> _Work instruction_: In the records below, begin at the line that has "if k % n = 0 then .word" and stop after the line that has "s.viaShort p r (reqLen r) .load"; quote those lines verbatim and nothing more.

> _Source material_:

-- ==== Sys2Proof/Machine/Flags.lean ====
section
/-! DEFINITION. Conditions, guards and flags: the head tests of 02 R49, the conditions of CMP (04 R121), the predicate byte,
and the sticky floating-point flags of 01 R26 in the layout of 05 R133. -/

namespace Sys2Proof.Machine

/-- IV (05 R133). -/
def flIV : BitVec 5 := 16
/-- DZ (05 R133). -/
def flDZ : BitVec 5 := 8
/-- OF (05 R133). -/
def flOF : BitVec 5 := 4
/-- UF (05 R133). -/
def flUF : BitVec 5 := 2
/-- NX (05 R133). -/
def flNX : BitVec 5 := 1

/-- A flag when a condition holds. -/
def flagIf (b : Bool) (f : BitVec 5) : BitVec 5 := if b then f else 0

/-- Predicate `k` of a predicate byte. -/
def predBit (p : BitVec 8) (k : Nat) : Bool := p.getLsbD (k % 8)

/-- A predicate byte with predicate `k` written. -/
def setPred (p : BitVec 8) (k : Nat) (v : Bool) : BitVec 8 :=
  if v then p ||| (1#8 <<< (k % 8)) else p &&& ~~~(1#8 <<< (k % 8))

/-- The predicate guard (02 R51). -/
def guardHolds (t : Trigger) (p : BitVec 8) : Bool := (p &&& t.pcare) == (t.pval &&& t.pcare)

/-- The head test of a TGA code (02 R49). On the task lane a token's tag is the handler number. -/
def headTest (tga : Nat) (t : Token) : Bool :=
  if tga < 8 then t.kind == .data && t.tag.toNat == tga
  else match tga with
    | 8 => t.kind == .data
    | 9 => t.isEnd && markRank t.payload ≥ 1
    | 10 => t.isEnd && markRank t.payload ≥ 2
    | 11 => t.isEnd && markRank t.payload ≥ 3
    | 12 => t.isEnd && markRank t.payload == 7
    | 13 => t.kind == .permit
    | 14 => t.kind == .ctrl
    | _ => true

/-- The condition of CMP and CMPI under its code (02 R62, 04 R121). -/
def cmpHolds (cond : Nat) (a b : Word) : Bool :=
  match cond with
  | 0 => a == b
  | 1 => a != b
  | 2 => a.slt b
  | 3 => a.sle b
  | 4 => b.slt a
  | 5 => b.sle a
  | 6 => a.ult b
  | 7 => a.ule b
  | 8 => b.ult a
  | 9 => b.ule a
  | 10 => (a &&& b) != 0
  | 11 => (a &&& b) == 0
  | _ => false

/-- Opcodes that can set a floating-point flag (05 R137): FP32 but FCLASS, BF16x4, the conversions, CBENC, CSARES, CSAADD. -/
def canSetFlag (opc : BitVec 8) : Bool :=
  let n := opc.toNat
  (0x50 ≤ n && n ≤ 0x69 && n != 0x5C) || (0x80 ≤ n && n ≤ 0x83) || n == 0x85 || n == 0x89 || n == 0x8A

end Sys2Proof.Machine
end

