-- ==== Sys2Proof/Machine/Locations.lean ====
section
/-! DEFINITION. Locations: short addresses and their issue checks (07 R208, R214, R230; 15 R395, R397), the handle table
(07 R211-R214), translation of wide addresses (07 R210, R218-R220; 19 R457-R458), the lines of HBM (19 R477-R479), sync words
and their waiters (09 R251-R253, R261), and the operations of atomics (07 R237). -/

namespace Sys2Proof.Machine

/-- How an access uses its location. -/
inductive Acc where
  | load | store | atomic
  deriving DecidableEq, Repr

/-- A location: a fabric scratchpad address, a byte of the issuing core's local memory by its key, a control-page register,
or a wide address. -/
inductive Loc where
  | scratch (a : Nat)
  | loc (k : Nat)
  | ctl (reg : Nat)
  | wide (w : Nat)
  deriving DecidableEq, Repr

/-! ### Fields of a short address -/

/-- SLOT (07 R208). -/
def aSlot (a : Word) : Nat := fldN a 48 16
/-- CHECK (07 R208). -/
def aCheck (a : Word) : Nat := fldN a 32 16
/-- OFFSET (07 R208). -/
def aOff (a : Word) : Nat := fldN a 0 32

/-- The wide address of a node, a serial and an offset, as a number. -/
def wideNum (node serial off : Nat) : Nat := (mkWide node serial off).toNat
/-- NODE of a wide address. -/
def wnNode (w : Nat) : Nat := w / 2 ^ 120 % 256
/-- SERIAL of a wide address. -/
def wnSerial (w : Nat) : Nat := w / 2 ^ 56 % 2 ^ 64
/-- OFFSET of a wide address. -/
def wnOff (w : Nat) : Nat := w % 2 ^ 56
/-- The wide address in a register pair (07 R209). -/
def pairWide (lo hi : Word) : Nat := (wideOf lo hi).toNat
/-- Bits [63:0] of a wide address. -/
def wnLo (w : Nat) : Word := BitVec.ofNat 64 w
/-- Bits [127:64] of a wide address. -/
def wnHi (w : Nat) : Word := BitVec.ofNat 64 (w / 2 ^ 64)

/-! ### Issue checks -/

/-- First byte of the sync page in a cluster (09 R249). -/
def syncBase : Nat := 0x3FF000

/-- A unit may reach a cluster's scratchpad: its job holds a region there, or it is a control core that acts for no job and
the cluster lies on its die (07 R214, 15 R397). -/
def State.clusterOk (s : State) (p : Nat) (job : Option Nat) (cl : Nat) : Bool :=
  match job with
  | some j => s.jobInCluster j cl
  | none => isCore p && cl / 32 == dieOf p

/-- The scratchpad checks of 07 R214, R230 and R237. -/
def State.scratchFault (s : State) (p : Nat) (job : Option Nat) (off len : Nat) (acc : Acc) : Option Flt :=
  if off % 2 ^ 22 + len > 2 ^ 22 then some fltBounds
  else if s.clusterOk p job (off / 2 ^ 22) = false then some fltProt
  else if acc = .atomic then (if off % len = 0 then none else some fltProt)
  else if off % 2 ^ 22 + len > syncBase then some (if acc = .store then fltSyncWrite else fltProt)
  else none
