/-- The read of a load: one performance when it is aligned, else one for each byte (07 R232, 20 R490). -/
def loadAt (r : Req) : AtKey := fun k s =>
  let n := reqLen r
  if k % n = 0 then .word s (loadVal r (wordOf (s.mread k n)))
  else
    let ws := r.data ++ [(s.mget (k + r.data.length)).setWidth 64]
    if n ≤ ws.length then .word s (loadVal r (byteVal ws)) else .park s { r.reached k with data := ws }

/-- The write of a store: one performance when it is aligned, else one for each byte (07 R232, 20 R490). -/
def storeAt (r : Req) : AtKey := fun k s =>
  let n := reqLen r
  let bs := bytesOf n r.b
  if k % n = 0 then .ack (s.writeKey k bs)
  else
    let i := r.data.length
    let s1 := s.writeKey (k + i) [bs.getD i 0]
    if n ≤ i + 1 then .ack s1 else .park s1 { r.reached k with data := r.data ++ [0] }

/-- LD and LDACQ (07 R232, R233). DBGDATA has a row of its own. -/
def serveLd : Server := fun p r s =>
  s.viaShort p r (reqLen r) .load false 0 0 []
    (fun n => if n = regDbgData then .wait s else .word s (s.ctlRead (dieOf p) n)) (loadAt r)

/-- ST, STP and the write of STREL (07 R232, R234). The control page has rows of its own. -/
def serveSt : Server := fun p r s =>
  s.viaShort p r (reqLen r) .store false (if r.kind = .stp then 2 else 1) 0 [r.b] (fun _ => .wait s) (storeAt r)

/-- LDW (07 R232). -/
def serveLdw : Server := fun p r s =>
  s.viaHbm p r (pairWide r.a r.a2) (reqLen r) .load false 0 0 [] (loadAt r)

/-- STW (07 R232). -/
def serveStw : Server := fun p r s =>
  s.viaHbm p r (pairWide r.a r.a2) (reqLen r) .store false 1 0 [r.b] (storeAt r)

/-- A misaligned atomic through a handle is a path fault (07 R237). -/
def atomAligned (k : Nat) (r : Req) : Bool := k % reqLen r == 0

/-- An atomic performed by itself (07 R237). -/
def atomAlone (r : Req) : AtKey := fun k s =>
  if atomAligned k r = false then .fail s fltProt (r.reached k)
  else
    let x := s.atomAt k (r.mode % 16) r.b
    .word x.2 (if r.mode ≥ 16 then x.1 else 0)

/-- An atomic with RET 0 enters the window of its unit, once what it conflicts with is closed (10 R291-R293). -/
def atomMerged (p : Nat) (r : Req) (u : SuuId) : AtKey := fun k s =>
  let q := r.reached k
  if atomAligned k r = false then .fail s fltProt q
  else
    match (if (s.suu u).takes k (r.mode % 16) then some s else s.closeWindow u) with
    | none => .park s q
    | some s1 => .park (s1.enterUpd u { loc := k, op := r.mode % 16, val := r.b, src := some (p, r.rid) }) { q with stage := 2 }

/-- ATOM (07 R237): one with RET 0 may merge in the sparse-update unit of its bank or channel when that is enabled. -/
def serveAtom : Server := fun p r s =>
  s.viaShort p r (reqLen r) .atomic (r.mode < 16) 3 (r.mode % 16) [r.b] (fun _ => .wait s) fun k s1 =>
    let u := s1.suuOf k
    if r.mode < 16 ∧ (s1.suu u).en = true then atomMerged p r u k s1
    else match s1.closeFor k (reqLen r) with
      | none => .park s1 r
      | some s2 => atomAlone r k s2

/-- CAS (07 R238). -/
def serveCas : Server := fun p r s =>
  s.viaShort p r 8 .atomic false 4 0 [r.b, r.b2] (fun _ => .wait s) fun k s1 =>
    if atomAligned k r = false then .fail s1 fltProt (r.reached k)
    else
      let old := s1.mword k
      .word (if old = r.b then s1.writeKey k (bytesOf 8 r.b2) else s1) old

/-- A request for promotion: PIN marks the page (07 R236, 19 R461). -/
def State.askPage (s : State) (w : Nat) (d : Nat) (job : Option Nat) : State :=
  match s.translate d job w 1 .load with
  | .ok (s1, .miss g) => s1.missAt g d none
  | _ => s

/-- PREF (07 R236). -/
def servePref : Server := fun p r s =>
  .ack (match s.resolve p r.job r.a 1 with
    | .ok (.wide w) => s.askPage w (dieOf p) r.job
    | _ => s)

/-- FENCE and FLUSH wait for their accesses (07 R235). -/
def serveFence : Server := fun _ r s => .park s { r with stage := 3 }

/-! ### Serving objects and handles -/

/-- The code of an object's state (07 R216). -/
def objCode : ObjSt → Nat
  | .opened => 0
  | .sealed => 1
  | .durable => 2
  | .deadPending => 3
  | .reclaimed => 4
  | .unissued => 5

/-- The OBJQ word of an object (07 R242, 08 R245). -/
def objWord (o : Obj) : Word :=
  put (o.size % 2 ^ 48) 16 ||| put (if o.size = 2 ^ 48 then 1 else 0) 15 ||| put (objCode o.st) 0

/-- Pages of a size (19 R454). -/
def pagesIn (size : Nat) : Nat := (size + 65535) / 65536

/-- Pages that count against the quota of a job on a die (19 R455), with those that have migrated here (22 R518). -/
def State.quotaUsed (s : State) (d job : Nat) : Nat :=
  s.objs.foldl (fun n o =>
    if o.2.die = d ∧ o.2.job = job ∧ (o.2.st = .opened ∨ o.2.st = .sealed) then n + pagesIn o.2.size else n) 0 +
  s.leaves.countP fun e => e.2.v && e.2.tier == 0 && e.2.w && !s.ownNode (pageNode e.1) && e.2.frame / 2 ^ 21 == d &&
    e.2.job == job

/-- The lowest `n` free frames of the stack of die `d`, searched from `k` on `fuel` places (log entry 23). -/
def findFrames (used : List Nat) (d : Nat) : Nat → Nat → Nat → List Nat
  | 0, _, _ => []
  | fuel + 1, n, k =>
    if n = 0 ∨ dataPages ≤ k then []
    else if used.contains (d * 2 ^ 21 + k) then findFrames used d fuel n (k + 1)
    else (d * 2 ^ 21 + k) :: findFrames used d fuel (n - 1) (k + 1)

/-- Free frames of a stack. -/
def State.freeFrames (s : State) (d n : Nat) : List Nat :=
  let used := s.leaves.filterMap fun e => if e.2.v && e.2.tier == 0 then some e.2.frame else none
  findFrames used d (n + used.length) n 0

/-- Issues the next serial: the high-water mark moves in blocks of 2^20 before it (19 R473), and the node is fixed with its
first serial (22 R513). -/
def State.issueSerial (s : State) : Nat × State :=
  let n := s.nextSerial
  (n, { s with nextSerial := n + 1
               highWater := if n < s.highWater then s.highWater else (n / 2 ^ 20 + 1) * 2 ^ 20
               store := { s.store with node := some (s.store.node.getD s.nodeId) } })

/-- The leaf entry of a fresh page (19 R455, R457). -/
def freshLeaf (job keyidx frame : Nat) : Leaf :=
  { Leaf.reset with v := true, tier := 0, w := true, keyidx := keyidx, job := job, frame := frame }

/-- ALLOC as one step (07 R239): the frames are zeroed, every line of them written (19 R478). -/
def serveAlloc : Server := fun p r s =>
  let d := dieOf p
  let j := r.job.getD 0
  let n := pagesIn r.a.toNat
  if s.quotaUsed d j + n > (s.ctlReg d (4 * j + 2)).toNat then .done s [0xFFFF000000000000] 7
  else match s.bind j s.nodeId s.nextSerial 0 with
    | none => .fail s fltExhausted r
    | some (a, s1) =>
      let fs := s.freeFrames d n
      if fs.length < n ∨ fs.any s.frameBusy = true then .wait s
      else
        let x := s1.issueSerial
        let s2 := x.2.setObj x.1 { st := .opened, size := r.a.toNat, die := d, job := j, pages := [], stored := false }
        let base := pageOf (wideNum s.nodeId x.1 0)
        let s3 := fs.zipIdx.foldl (fun s f =>
          s.installLeaf (base + f.2) (freshLeaf j (s.jobKeys.get 0 (256 * d + j)) f.1)) s2
        .done ((s3.clearBytes (wideKey (wideNum s.nodeId x.1 0)) (65536 * n)).modDie d fun D => fs.foldl Die.fillFrame D) [a] 7

/-- An object operation at another node (22 R547): 0 query, 1 seal, 2 persist, 3 free. -/
def State.objectAtHome (s : State) (p : Nat) (r : Req) (w op : Nat) : Served :=
  s.toPeer p { r with wide := w } (wnNode w) 10 op 0 []

/-- An object operation by short address: it resolves, and acts here or at the object's home. -/
def State.viaObject (s : State) (p : Nat) (r : Req) (op : Nat) (f : Nat → Served) : Served :=
  match (if r.wide ≠ 0 then .ok r.wide else s.resolveHandle (r.job.getD 0) r.a 1) with
  | .error x => .fail s x r
  | .ok w => if s.ownNode (wnNode w) then f w else s.objectAtHome p r w op

/-- FREE here (07 R239): the object dies and its handles on this package with it. -/
def State.freeObject (s : State) (job serial : Nat) : State :=
  (s.setObj serial { s.obj serial with st := .deadPending }).dropBound job s.nodeId serial

/-- FREE (07 R239, R243). -/
def serveFree : Server := fun p r s =>
  s.viaObject p r 3 fun w =>
    let o := s.obj (wnSerial w)
    if wnSerial w < 2 ^ 16 ∨ o.st = .deadPending ∨ o.st = .reclaimed then .fail s fltProt { r with wide := w }
    else .ack (s.freeObject (r.job.getD 0) (wnSerial w))

/-- SEAL (07 R239, R240): an object that is not OPEN answers at once. -/
def serveSeal : Server := fun p r s =>
  s.viaObject p r 1 fun w =>
    let o := s.obj (wnSerial w)
    if o.st = .opened then .park s { r with wide := w, stage := 3 } else .word s (put (objCode o.st) 0)

/-- PERSIST (07 R239-R241). -/
def servePersist : Server := fun p r s =>
  s.viaObject p r 2 fun w =>
    let o := s.obj (wnSerial w)
    if o.st = .sealed then .park s { r with wide := w, stage := 3 } else .word s (put (objCode o.st) 0)

/-- HBIND's binding, once the object is known (07 R239). -/
def State.bindWide (s : State) (r : Req) (w : Nat) : Served :=
  match s.bind (r.job.getD 0) (wnNode w) (wnSerial w) (wnOff w) with
  | none => .fail s fltExhausted { r with wide := w }
  | some (a, s1) => .done s1 [a] 7

/-- HBIND (07 R239, 22 R547). -/
def serveHbind : Server := fun p r s =>
  let w := pairWide r.a r.a2
  if wnSerial w < 2 ^ 16 ∧ s.sysGrant (dieOf p) r.job = false then .fail s fltProt { r with wide := w }
  else if s.ownNode (wnNode w) = false then s.objectAtHome p r w 0
  else
    let o := s.obj (wnSerial w)
    if o.st ≠ .opened ∧ o.st ≠ .sealed ∧ o.st ≠ .durable then .fail s fltProt { r with wide := w }
    else if wnOff w ≥ o.size then .fail s fltBounds { r with wide := w }
    else s.bindWide r w

/-- HEXP (07 R239). -/
def serveHexp : Server := fun _ r s =>
  match s.resolveHandle (r.job.getD 0) r.a 1 with
  | .error x => .fail s x r
  | .ok w => .done s [wnLo w, wnHi w] 0

/-- The lowest BOUND slot of a job with a wide address at its BASE (07 R239). -/
def State.shortOf (s : State) (job w : Nat) : Option Word :=
  (s.handles.find? fun e => e.1 / 65536 == job && e.2.st == .bound && e.2.node == wnNode w && e.2.serial == wnSerial w &&
    e.2.base == wnOff w).map fun e => put (e.1 % 65536) 48 ||| put e.2.count.toNat 32

/-- HSHORT (07 R239). -/
def serveHshort : Server := fun _ r s =>
  .done s [(s.shortOf (r.job.getD 0) (pairWide r.a r.a2)).getD 0xFFFF000000000000] 7

/-- HDROP (07 R239). Operand 1 of its HANDLE_STALE is that of a short address that does not resolve (08 R246; log entry 123). -/
def serveHdrop : Server := fun _ r s =>
  let j := r.job.getD 0
  let h := s.handle j (aSlot r.a)
  if aSlot r.a = 0 ∨ h.st ≠ .bound ∨ h.count.toNat ≠ aCheck r.a then .fail s (staleFault r.a h) r
  else .ack (s.setHandle j (aSlot r.a) (dropHandle h))

/-- OBJQ (07 R242, 22 R547): never faults. -/
def serveObjq : Server := fun p r s =>
  let w := pairWide r.a r.a2
  if s.ownNode (wnNode w) then .word s (objWord (s.obj (wnSerial w)))
  else if s.domainOk (dieOf p) r.job (wnNode w) then s.objectAtHome p r w 0
  else .word s 5

/-! ### Events -/

/-- ML_RESPONSE (07 R223): response `k` of unit `p` fills its entries. -/
def execMlResponse (p k : Nat) (s : State) : Out :=
  match (s.proc p).resps[k]? with
  | none => .next s
  | some x => .next (s.modProc p fun P =>
      { P with resps := P.resps.eraseIdx k, ml := mlFill P.ml x.rid x.words x.tag })

/-- STREL_WRITE (07 R234): a release store whose earlier accesses are complete at its scope writes. -/
def execStrelWrite (p k : Nat) (s : State) : Out :=
  match (s.proc p).pending[k]? with
  | none => .next s
  | some r =>
    if r.kind = .strel ∧ r.stage = 0 ∧ s.awaits p r.ctx r.rid r.mode false = false then
      .next (finishServed p r (serveSt p r s))
    else .next s

/-- FENCE_RESPONSE (07 R235): a fence or flush at which nothing it awaits is left responds 0. -/
def execFenceResponse (p k : Nat) (s : State) : Out :=
  match (s.proc p).pending[k]? with
  | none => .next s
  | some r =>
    if (r.kind = .fence ∨ r.kind = .flush) ∧ r.stage = 3 ∧ s.awaits p r.ctx r.rid r.mode (r.kind == .flush) = false then
      .next (finishServed p r (.ack s))
    else .next s

/-- Kinds that write where they access (07 R220). -/
def ReqKind.writes : ReqKind → Bool
  | .st | .stp | .strel | .stw | .atom | .cas => true
  | _ => false

/-- An update of an object waits in a window (10 R293). -/
def State.windowHolds (s : State) (w : Nat) : Bool :=
  let hit (x : Suu) : Bool := x.win.any fun u => decide (2 ^ 40 ≤ u.loc) && (u.loc - 2 ^ 40) / 2 ^ 56 == w / 2 ^ 56
  (s.clusters.any fun c => c.2.suu.any fun x => hit x.2) || (s.dies.any fun d => d.2.edgeSuu.any fun x => hit x.2)

/-- A write translated to an object is still to be performed: a request of a unit or of a peer, one forwarded to the holder of a
page that has moved, a store copy's words on their way there, or an update in a window (07 R240, 10 R293, 22 R515). -/
def State.writesInFlight (s : State) (w : Nat) : Bool :=
  s.windowHolds w ||
    (s.procs.any fun e => e.2.pending.any fun r => r.kind.writes && r.flying && r.wide / 2 ^ 56 == w / 2 ^ 56) ||
    s.fabric.homeq.any (fun h => 1 ≤ h.pkt.ptype && h.pkt.ptype ≤ 4 && h.flying && h.page / 2 ^ 40 == w / 2 ^ 56) ||
    s.fabric.forwards.any (fun x => 1 ≤ x.2.2.2.ptype && x.2.2.2.ptype ≤ 4 && s.ownNode (wnNode w) &&
      x.2.2.2.addr / 2 ^ 56 == w % 2 ^ 120 / 2 ^ 56) ||
    s.dies.any fun d => d.2.copies.any fun e => match e.2 with
      | some c => bitOf (c.desc.getD 1 0) 63 && !c.farScratch && c.far / 2 ^ 56 == w / 2 ^ 56 &&
          c.reqs.any fun q => match q.phase with | .sent _ => true | _ => false
      | none => false

/-- Marks every leaf entry of an object (19 R460). -/
def State.markLeaves (s : State) (w : Nat) (f : Leaf → Leaf) : State :=
  { s with leaves := s.leaves.map fun e => if e.1 / 2 ^ 40 = w / 2 ^ 56 then (e.1, f e.2) else e }

/-- What is known of an object of another node changes: its pages held here follow (07 R217, 19 R460, 22 R518; log entry 90). -/
def State.setKnown (s : State) (w : Nat) (x : Known) : State :=
  let s1 : State := { s with known := s.known.set Known.reset (w / 2 ^ 56) x }
  if x.code = 4 then { s1 with leaves := s1.leaves.filter fun e => e.1 / 2 ^ 40 != w / 2 ^ 56 || e.2.tier != 0 }
  else if x.code = 1 ∨ x.code = 2 then s1.markLeaves w fun l => { l with isSealed := true, w := false }
  else s1

/-- The state of an object at its home, another node, changes: the home tells the holders of the object's pages (log entry 90). -/
def State.objectAt (s : State) (node serial code size : Nat) : State :=
  if s.ownNode (node % 256) || decide (4 < code) then s
  else s.setKnown (wideNum (node % 256) serial 0) { code := code, size := size }

/-- The map change that seals an object: its place in the seal-completion order is taken (07 R240, 19 R460, R471). -/
def State.sealObject (s : State) (w : Nat) : State :=
  let n := wnSerial w
  let s1 := s.setObj n { s.obj n with st := .sealed }
  let s2 : State := { s1 with store := { s1.store with waiting := s1.store.waiting ++ [n] } }
  s2.markLeaves w fun l => { l with isSealed := true, w := false }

> _Completed task_:
  if k % n = 0 then .word s (loadVal r (wordOf (s.mread k n)))
  else
    let ws := r.data ++ [(s.mget (k + r.data.length)).setWidth 64]
    if n ≤ ws.length then .word s (loadVal r (byteVal ws)) else .park s { r.reached k with data := ws }

/-- The write of a store: one performance when it is aligned, else one for each byte (07 R232, 20 R490). -/
def storeAt (r : Req) : AtKey := fun k s =>
  let n := reqLen r
  let bs := bytesOf n r.b
  if k % n = 0 then .ack (s.writeKey k bs)
  else
    let i := r.data.length
    let s1 := s.writeKey (k + i) [bs.getD i 0]
    if n ≤ i + 1 then .ack s1 else .park s1 { r.reached k with data := r.data ++ [0] }

/-- LD and LDACQ (07 R232, R233). DBGDATA has a row of its own. -/
def serveLd : Server := fun p r s =>
  s.viaShort p r (reqLen r) .load false 0 0 []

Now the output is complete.